### PROMPT
Taking the line with "match c.state with" as the first and the line with "1 (R159). -/" as the last, set down exactly every line in that range from the entries below, and no more.

### RAW DATA
/-- The tile jobs of the next pass enter the ready queue, once for each folded row block. -/
theorem secondPassIssue_ready {s : State} {job node w : Nat} {j : Job} {g : Grid} (hjob : s.job? job = some j)
    (hgrid : (j.node node).grid = some g) (hword : s.coreWord j node = some w) :
    ∃ t, exec (.secondPassIssue job node) s = .next t ∧ (∀ tj, tj ∈ s.sched.ready ∨ tj ∈ s.passTiles j node w g → tj ∈ t.sched.ready) ∧
      ∃ k, t.job? job = some k ∧ ∀ p i, (p, i) ∈ (j.node node).folded → p + 1 < g.passes → (p + 1, i) ∈ (k.node node).issued := by
  obtain ⟨u, hexec, hready, k, hk, hissued⟩ := exec_secondPassIssue hjob hgrid hword
  have hnote := State.schedNote_keeps (L := 1) u rfl (.refl u)
  refine ⟨_, hexec, fun tj h => ?_, k, (job_of (hnote.parts.same .jobs rfl) job).trans hk, fun p i hfolded hpass => ?_⟩
  · rw [show u.schedNote.sched = u.sched from hnote.parts.same .sched rfl, hready]
    exact List.mem_append.mpr h
  · rw [hissued]
    by_cases hold : (p + 1, i) ∈ (j.node node).issued
    · exact List.mem_append_left _ hold
    · exact List.mem_append_right _ (List.mem_map.mpr ⟨(p, i), mem_nextPass hfolded hpass hold, rfl⟩)

/-! ### Steps of a CHAIN (R458) -/

theorem foldl_noteHits_job {w d id : Nat} {g : Grid} (l : List RunTile) (hl : ∀ r ∈ l, r.tj.job = id) {s : State} {j : Job}
    (h : s.job? id = some j) : ∃ k, (l.foldl (fun s r => s.noteHits r w d g) s).job? id = some k ∧ SameButHits j k := by
  induction l generalizing s j with
  | nil => exact ⟨j, h, rfl, fun _ => rfl⟩
  | cons r l ih =>
    obtain ⟨k, hk, hjk⟩ := noteHits_job s r w d g ((congrArg s.job? (hl r List.mem_cons_self)).trans h)
    rw [hl r List.mem_cons_self] at hk
    obtain ⟨m, hm, hkm⟩ := ih (fun q hq => hl q (List.mem_cons_of_mem r hq)) hk
    exact ⟨m, hm, hjk.trans hkm⟩

/-- The running tiles of a row block. -/
def tileOf (job node blk : Nat) (r : RunTile) : Bool := r.tj.job == job && r.tj.node == node && r.tj.group == blk

/-- A step of a row block is counted, and while steps are left its rows start anew. -/
theorem exec_chainStepCommit {s : State} {job node blk c done w : Nat} {j : Job} {g : Grid} (hjob : s.job? job = some j)
    (hgrid : (j.node node).grid = some g) (hword : s.jobWord j node = some w) (hchain : wOpc w = 0x48)
    (hcore : (List.range 64).find? (fun c => (s.core c).runs.any (tileOf job node blk)) = some c)
    (hdone : (((j.node node).steps.find? (fun q => q.1 == blk)).map (·.2)).getD 0 = done) (hlt : done < g.steps)
    (hready : (s.core c).runs.any (fun r => tileOf job node blk r && (r.chunks == 0 || r.staged.contains done) &&
      (List.range r.tj.rows).all (fun k => r.drained.contains k)) = true) :
    ∃ t, exec (.chainStepCommit job node blk) s = .next t ∧
      (∃ k, t.job? job = some k ∧ (k.node node).steps = (blk, done + 1) :: (j.node node).steps.filter (fun q => q.1 != blk)) ∧
      (done + 1 < g.steps → (t.core c).runs = (s.core c).runs.map (fun r =>
        if tileOf job node blk r then { r with drained := [], upsets := [] } else r)) ∧ t.sched = s.sched := by
  have hsteps : (match (j.node node).steps.find? (fun q => q.1 == blk) with | some q => q.2 | none => 0) = done := by
    rw [← hdone]
    cases (j.node node).steps.find? (fun q => q.1 == blk) with
    | none => rfl
    | some q => rfl
  subst hsteps
  generalize hv : exec (.chainStepCommit job node blk) s = v
  change execChainStepCommit job node blk s = v at hv
  unfold execChainStepCommit at hv
  rw [hjob] at hv
  dsimp -zeta only at hv
  extract_lets x done mine s1 at hv
  rw [show x.grid = some g from hgrid, hword, show (List.range 64).find? (fun c => (s.core c).runs.any (fun r =>
    r.tj.job == job && r.tj.node == node && r.tj.group == blk)) = some c from hcore] at hv
  dsimp -zeta only at hv
  extract_lets ready d cal resc k s2 s3 at hv
  rw [if_pos ⟨hchain, hlt, hready⟩] at hv
  obtain ⟨y, hy, hcounted⟩ := job_updNode_some (n := node)
    (fun y => { y with steps := (blk, done + 1) :: y.steps.filter (fun q => q.1 != blk) }) hjob
  have hs2 : Keeps 8421376 s1 s2 :=
    State.cnt_keeps _ _ _ _ rfl (Keeps.ite (fun _ => State.setCore_keeps _ _ _ rfl (.refl s1)) fun _ => .refl s1)
  have hs3 : Keeps 16785408 s2 s3 := Keeps.ite
    (fun _ => Keeps.foldl (.refl s2) fun u (r : RunTile) hu => State.noteHits_keeps u r w d g rfl hu) fun _ => .refl s2
  have hj2 : s2.job? job = some y := (job_of (hs2.parts.same .jobs rfl) job).trans hy
  obtain ⟨m, hm, hhits⟩ : ∃ m, s3.job? job = some m ∧ SameButHits y m := by
    refine ite_both (P := fun u : State => ∃ m, u.job? job = some m ∧ SameButHits y m) ?_ ⟨y, hj2, rfl, fun _ => rfl⟩
    refine foldl_noteHits_job _ (fun r hr => ?_) hj2
    have hmine : tileOf job node blk r = true := (List.mem_filter.mp hr).2
    unfold tileOf at hmine
    simp only [Bool.and_eq_true, beq_iff_eq] at hmine
    exact hmine.1.1
  generalize ht : (if resc.isEmpty = true then s3 else s3.cnt 0x0984 c resc.length) = t at hv
  have hkeeps : Keeps 8388608 s3 t := ht ▸ Keeps.ite (fun _ => .refl s3) fun _ => State.cnt_keeps _ _ _ _ rfl (.refl s3)
  refine ⟨t, hv.symm, ⟨m, (job_of (hkeeps.parts.same .jobs rfl) job).trans hm, ?steps⟩, ?runs, ?sched⟩
  case steps =>
    calc (m.node node).steps = (y.node node).steps := by rw [hhits.node node]
      _ = _ := congrArg NodeSt.steps hcounted
  case runs =>
    intro (hleft : done + 1 < g.steps)
    have hset : (s2.core c).runs = (s.core c).runs.map (fun r =>
        if tileOf job node blk r then { r with drained := [], upsets := [] } else r) := by
      simp only [s2, State.core_cnt, if_pos hleft, State.core_setCore]
      rfl
    calc (t.core c).runs = (s3.core c).runs := congrArg Core.runs (core_of_cores (hkeeps.parts.same .cores rfl) c)
      _ = (s2.core c).runs := congrArg Core.runs (core_of_cores (hs3.parts.same .cores rfl) c)
      _ = _ := hset
  case sched =>
    calc t.sched = s3.sched := hkeeps.parts.same .sched rfl
      _ = s2.sched := hs3.parts.same .sched rfl
      _ = s1.sched := hs2.parts.same .sched rfl
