-- ==== Sys2Proof/Word.lean ====
section
/-! DEFINITION. The plain value types of the T640 and their plainest arithmetic: bytes, texts, ticks. -/

namespace Sys2Proof

/-- A byte of a frame or of an image (12.1). -/
abbrev Byte := BitVec 8

/-- A text: character codes, one entry a character (R188: the character set is 32..126). -/
abbrev Text := List Nat

/-- A value of the running tick, counted in tenths of a second (R2). -/
abbrev Tick := Nat

/-- The codes of a fixed text. -/
def txt (s : String) : Text := s.toList.map Char.toNat

/-- "A value clamped to a..b" (Conventions, Numbers and arithmetic). -/
def clampNat (a b x : Nat) : Nat := if x < a then a else if b < x then b else x

/-- ceil(a / b) on whole numbers. -/
def ceilDiv (a b : Nat) : Nat := (a + b - 1) / b

/-- The distance |a − b| of two whole numbers. -/
def natDist (a b : Nat) : Nat := (a - b) + (b - a)

/-- round_half_up(q × p / 100), which is floor((q × p + 50) / 100) (R127). -/
def percentOf (q p : Nat) : Nat := (q * p + 50) / 100

end Sys2Proof
end

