-- ==== Sys2Proof/Machine/BoardImage.lean ====
section
/-! DEFINITION. The Board Composer: texts (R53 to R55), listing, rows, pages, status row, brightness (R158 to R167),
composition and panel port (R165), passing warning (R163, R164). -/

namespace Sys2Proof.Machine

/-! ### Texts -/

/-- A number in two digits. -/
def twoDigits (n : Nat) : Text := [48 + n / 10 % 10, 48 + n % 10]

/-- A number of one or two digits without a leading zero. -/
def shortNumber (n : Nat) : Text := if n < 10 then [48 + n] else twoDigits n

/-- A minute of the day as hh:mm (R53). -/
def hhmm (minute : Nat) : Text := twoDigits (minute / 60) ++ txt ":" ++ twoDigits (minute % 60)

/-- Seconds after midnight as hh:mm:ss (R162). -/
def hhmmss (seconds : Nat) : Text := hhmm (seconds / 60) ++ txt ":" ++ twoDigits (seconds % 60)

/-- The minute of the day of a service minute (R53). -/
def clockMinute (rolloverMinute minute : Nat) : Nat := (minute % 1440 + rolloverMinute) % 1440

/-- A text cut to a width and blank-padded on the right. -/
def fit (width : Nat) (t : Text) : Text := t.take width ++ List.replicate (width - t.length) 32

/-- A text right-aligned in a width. -/
def alignRight (width : Nat) (t : Text) : Text := List.replicate (width - t.length) 32 ++ t.take width

/-- The status text of a listed call, at grades 1..3 (R54). -/
def statusText (rolloverMinute : Nat) (c : Call) (e : Estimates) : Text :=
  match c.state with
  | .cancelled => txt "Cancelled"
  | .approaching => txt "Approaching"
  | .arrived => txt "At platform"
  | _ =>
    if c.delayed then txt "Delayed"
    else if e.dep < c.schedDep + 60 then txt "On time"
    else txt "Exp " ++ hhmm (clockMinute rolloverMinute ((e.dep + 30) / 60))

/-- The countdown of a listed call (R55). -/
def countdown (second : Nat) (c : Call) (e : Estimates) : Text :=
  if c.state = .cancelled || c.delayed then []
  else if e.dep < second + 60 then txt "Due"
  else if e.dep ≤ second + 5999 then shortNumber ((e.dep - second) / 60) ++ txt " min"
  else []

/-! ### Listing (R159) -/

/-- A call is listed (R159). -/
def listedOn (filter second : Nat) (c : Call) : Bool :=
  c.kind = .stop && (filter = 0 || filter = c.platform) && c.state.live &&
    (c.state != .cancelled || second < c.schedDep + 600)

/-- E_d and service number order the listing (R159); a call without estimates stands as E_d 0 (log entry 42). -/
def listedBefore (a b : Call) : Bool :=
  let da := a.departure.getD 0
  let db := b.departure.getD 0
  da < db || (da = db && a.service ≤ b.service)

/-- Insertion into the ordered listing. -/
def insertListed (c : Call) : List Call → List Call
  | [] => [c]
  | x :: xs => if listedBefore c x then c :: x :: xs else x :: insertListed c xs

/-- The number of call rows n = rows − 1 (R159). -/
def callRows (b : BoardConfig) : Nat := b.rows - 1

/-- The page index: the phase when more than n calls are listed, else 0 (R161). -/
def pageOf (b : Board) (listed : List Call) : Nat := if callRows b.config < listed.length then b.phase else 0

/-! ### Rows (R160) -/

/-- Whether the countdown field is present: 36 columns or more (R160). -/
def hasCountdown (b : BoardConfig) : Bool := 36 ≤ b.columns

/-- The destination width D, when D ≥ 1 (R160). -/
def destinationWidth (b : BoardConfig) : Nat :=
  b.columns - 18 - (if b.filter = 0 then 2 else 0) - (if hasCountdown b then 7 else 0)

/-- One call row of NORMAL (R160). A listed call that holds no estimates yet, while a first step gives them call by call, is a
blank row (log entry 42). -/
def callRow (b : BoardConfig) (rolloverMinute second : Nat) (destinations : List Text) (c : Call) : Text :=
  match c.estimates with
  | none => fit b.columns []
  | some e =>
    let time := hhmm (clockMinute rolloverMinute (c.schedDep / 60)) ++ [32]
    let platform := if b.filter = 0 then shortNumber c.platform ++ [32] else []
    let dest := if destinationWidth b = 0 then [] else fit (destinationWidth b) (destinations.getD c.destination []) ++ [32]
    let count := if hasCountdown b then [32] ++ alignRight 6 (countdown second c e) else []
    fit b.columns (time ++ platform ++ dest ++ fit 11 (statusText rolloverMinute c e) ++ count)

/-- A text cut into consecutive pieces of a width, one a row, for a number of rows (R160). -/
def pieces (width : Nat) : Nat → Text → List Text
  | 0, _ => []
  | n + 1, t => fit width t :: pieces width n (t.drop width)

/-- The mode, by the first row of the table of R158 whose condition holds. -/
def modeOf (s : State) : BoardMode :=
  if s.store.timetable.active.isNone then .noTimetable
  else if s.clock.grade = .unset then .noTime
  else if s.bulletins.suspensionShown.isSome then .suspended
  else .normal

/-- The listed calls in order (R159): in NORMAL they are selected from the Call Table; in the other modes none is. -/
def listing (s : State) : List Call :=
  if modeOf s = .normal then
    (s.calls.calls.filter (listedOn s.board.config.filter s.clock.second)).foldr insertListed []
  else []

/-- The destination texts of the active timetable. -/
def destinationsOf (s : State) : List Text :=
  match s.store.timetable.active with
  | some image => (timetableOf image).destinations
  | none => []

/-- The call rows of the present mode (R158 to R160). -/
def callRowTexts (s : State) : List Text :=
  let b := s.board.config
  match modeOf s with
  | .noTimetable => List.replicate (callRows b) (fit b.columns (txt "Timetable loading"))
  | .noTime => List.replicate (callRows b) (fit b.columns (txt "Times not available"))
  | .suspended => pieces b.columns (callRows b) (match s.bulletins.suspensionShown with | some x => x.text | none => [])
  | .normal =>
    let listed := listing s
    let shown := (listed.drop (pageOf s.board listed * callRows b)).take (callRows b)
    shown.map (callRow b s.setup.settings.rolloverMinute s.clock.second (destinationsOf s)) ++
      List.replicate (callRows b - shown.length) (fit b.columns [])

/-- The status row (R158, R162, R164). -/
def statusRow (s : State) : Text :=
  let b := s.board.config
  if s.board.warnUp.isSome || s.board.warnDown.isSome then
    fit b.columns (if 26 ≤ b.columns then txt "Stand back - train passing" else txt "Train passing")
  else
    match modeOf s with
    | .noTimetable => fit b.columns (txt "Timetable loading")
    | .noTime => fit b.columns (txt "Times not available")
    | _ =>
      let clock := hhmmss (clockSeconds s.setup.settings.rolloverMinute s.clock.second)
      match s.bulletins.newestInfo with
      | some x => fit b.columns (if s.board.phase = 1 then x.text else clock)
      | none => fit b.columns clock

/-- The service minute lies in the night window (R167). -/
def inNight (b : BoardConfig) (minute : Nat) : Bool :=
  if b.nightStart < b.nightEnd then b.nightStart ≤ minute && minute < b.nightEnd
  else if b.nightEnd < b.nightStart then b.nightStart ≤ minute || minute < b.nightEnd
  else false

/-- The brightness level of a composed image (R167). -/
def brightnessOf (s : State) : Nat :=
  match s.board.override with
  | some x => x
  | none =>
    if s.clock.grade = .unset then s.board.config.dayLevel
    else if inNight s.board.config (serviceMinute s.clock.second) then s.board.config.nightLevel
    else s.board.config.dayLevel

/-- The frame image of the present state (R165): call rows, then the status row. -/
def composedImage (s : State) : FrameImage :=
  { cells := (callRowTexts s ++ [statusRow s]).map (fun row => row.map Cell.glyph), level := brightnessOf s }

/-- The lamp-test image: every cell lit, brightness 7 (R166). -/
def lampImage (b : BoardConfig) : FrameImage := { cells := List.replicate b.rows (List.replicate b.columns .lit), level := 7 }

/-! ### Composition and port (R165) -/

/-- The Board Composer has started: a SHOWS station from START on (R157, R186). -/
def boardActive (s : State) : Bool := s.setup.straps.shows && s.board.rotation.isSome

/-- An image is handed to the port: sent when IDLE, pending when SENDING (R165). -/
def Board.handToPort (b : Board) (x : FrameImage) : Board :=
  match b.sending with
  | none => { b with sending := some x }
  | some _ => { b with waitingImage := some x }

/-- What the panel port sends: a cell, or the brightness level (R165). -/
inductive PortItem where
  | cell (c : Cell)
  | level (n : Nat)
  deriving DecidableEq, Repr

/-- An image in the order in which it is sent: row 0 first, each row from left to right, then the brightness level (R165). -/
def FrameImage.sendOrder (x : FrameImage) : List PortItem := x.cells.flatten.map PortItem.cell ++ [.level x.level]

/-- What the panel port sends to the modules while it is SENDING; nothing when IDLE (R165). -/
def portOutput (b : Board) : List PortItem :=
  match b.sending with
  | some x => x.sendOrder
  | none => []

/-- A composition (R165): mode, page and frame image, and the image, or the lamp-test image while the test runs, handed to
the port. A board that is not active composes nothing. -/
def compose (s : State) : State :=
  if boardActive s then
    let x := composedImage s
    let b := { s.board with image := x, mode := modeOf s, page := pageOf s.board (listing s) }
    s.withBoard (b.handToPort (if b.lamp.isSome then lampImage b.config else x))
  else s

/-! ### Passing warning -/

/-- The part of the warning latch of a direction. -/
def Board.warning (b : Board) : Direction → Option Timer
  | .up => b.warnUp
  | .down => b.warnDown

/-- The board with one part of the latch replaced. -/
def Board.setWarning (b : Board) (d : Direction) (t : Option Timer) : Board :=
  match d with
  | .up => { b with warnUp := t }
  | .down => { b with warnDown := t }

/-- The Call Table raises the warning: the part is set or its timer restarted with 90 s, and the board composes (R163). -/
def raiseWarning (d : Direction) (s : State) : State :=
  if boardActive s then compose (s.withBoard (s.board.setWarning d (some (timerFrom s.clock.tick 90)))) else s

/-- A departure observation of a direction reaches the board: its part is cleared and the board composes (R164). -/
def clearWarning (d : Direction) (s : State) : State :=
  if boardActive s && (s.board.warning d).isSome then compose (s.withBoard (s.board.setWarning d none)) else s

end Sys2Proof.Machine
end

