/-- QUIET_TIMER_EXPIRY in PASSAGE when due: the passage ends, void when the second head gave no pulse; the pair is QUIET,
or FAULTY at the third void in a row; its notice is raised, at FAULTY also TREADLE_FAULT, and then the watch view is
formed again: at grades 1..3 each PENDING or REPORTED call whose arrival flag cleared returns to creep 0, E_a = E_base,
E_d from it and DELAYED clear, and is evaluated; each APPROACHING or ARRIVED call whose departure flag cleared is
evaluated; the others are left alone. That the expiry is a command which acts only when due is the model's choice (log
entry 9). -/
def Obligations.QuietTimerEndsPassage : Prop :=
  ∀ (p : PairId) (s : State) (x : Pair), x = s.treadles.pair p →
    (x.state ≠ .passage ∨ (∀ q, x.quietTimer = some q → s.clock.tick < q.start + q.span) →
      exec (.quietTimerExpiry p) s = .next s) ∧
    ∀ (q : Timer) (m : Measurement) (v d : Nat) (n : NoticeContent), x.state = .passage → x.quietTimer = some q →
      q.start + q.span ≤ s.clock.tick → x.record = some m → v = (if x.secondSeen then 0 else x.voids + 1) →
      d = (x.config.distance * 100 + m.speed - 1) / m.speed → 0 < m.speed →
      n = (if m.inbound then
          .approachSeen p x.config.direction m.detect m.speed m.slow (max 1 (min 1800 (d + x.config.braking)))
            (max 1 (min 1800 d)) m.axles (!x.secondSeen) x.matched
        else .departureSeen p x.config.direction.opposite m.detect m.speed m.slow m.axles (!x.secondSeen) x.matched) →
      (v < 3 → exec (.quietTimerExpiry p) s = .next (raise n
        { s with treadles := s.treadles.setPair p { x with state := .quiet, quietTimer := none, voids := v } })) ∧
      (3 ≤ v → ∃ t, exec (.quietTimerExpiry p) s = .next t ∧
        t.treadles = s.treadles.setPair p { x with state := .faulty, quietTimer := none, voids := v } ∧
        t.calls.watch = watchView t.treadles s.line.peers ∧
        t = updateWatch (raise (.treadleFault p) (raise n { s with treadles := t.treadles })) ∧
        Rewatched (raise (.treadleFault p) (raise n { s with treadles := t.treadles })) t ∧
        (s.clock.grade = .unset → t = (raise (.treadleFault p) (raise n
          { s with treadles := t.treadles, calls := { s.calls with watch := t.calls.watch } }))) ∧
        t = { s with treadles := t.treadles, calls := t.calls, line := t.line, store := t.store, sales := t.sales,
                     claims := t.claims, board := t.board, notices := t.notices } ∧
        t.line.peers = s.line.peers ∧ t.sales.journal = s.sales.journal ∧ t.sales.serialCounter = s.sales.serialCounter ∧
        t.calls.date = s.calls.date ∧ t.calls.buildCount = s.calls.buildCount)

### RESPONSE TO THE TASK
  match c.state with
  | .cancelled => txt "Cancelled"
  | .approaching => txt "Approaching"
  | .arrived => txt "At platform"
  | _ =>
    if c.delayed then txt "Delayed"
    else if e.dep < c.schedDep + 60 then txt "On time"
    else txt "Exp " ++ hhmm (clockMinute rolloverMinute ((e.dep + 30) / 60))

/-- The countdown of a listed call (R55). -/
def countdown (second : Nat) (c : Call) (e : Estimates) : Text :=
  if c.state = .cancelled || c.delayed then []
  else if e.dep < second + 60 then txt "Due"
  else if e.dep ≤ second + 5999 then shortNumber ((e.dep - second) / 60) ++ txt " min"
  else []

/-! ### Listing (R159) -/

/-- A call is listed (R159). -/
def listedOn (filter second : Nat) (c : Call) : Bool :=
  c.kind = .stop && (filter = 0 || filter = c.platform) && c.state.live &&
    (c.state != .cancelled || second < c.schedDep + 600)

/-- E_d and service number order the listing (R159); a call without estimates stands as E_d 0 (log entry 42). -/
def listedBefore (a b : Call) : Bool :=
  let da := a.departure.getD 0
  let db := b.departure.getD 0
  da < db || (da = db && a.service ≤ b.service)

/-- Insertion into the ordered listing. -/
def insertListed (c : Call) : List Call → List Call
  | [] => [c]
  | x :: xs => if listedBefore c x then c :: x :: xs else x :: insertListed c xs

/-- The number of call rows n = rows − 1 (R159). -/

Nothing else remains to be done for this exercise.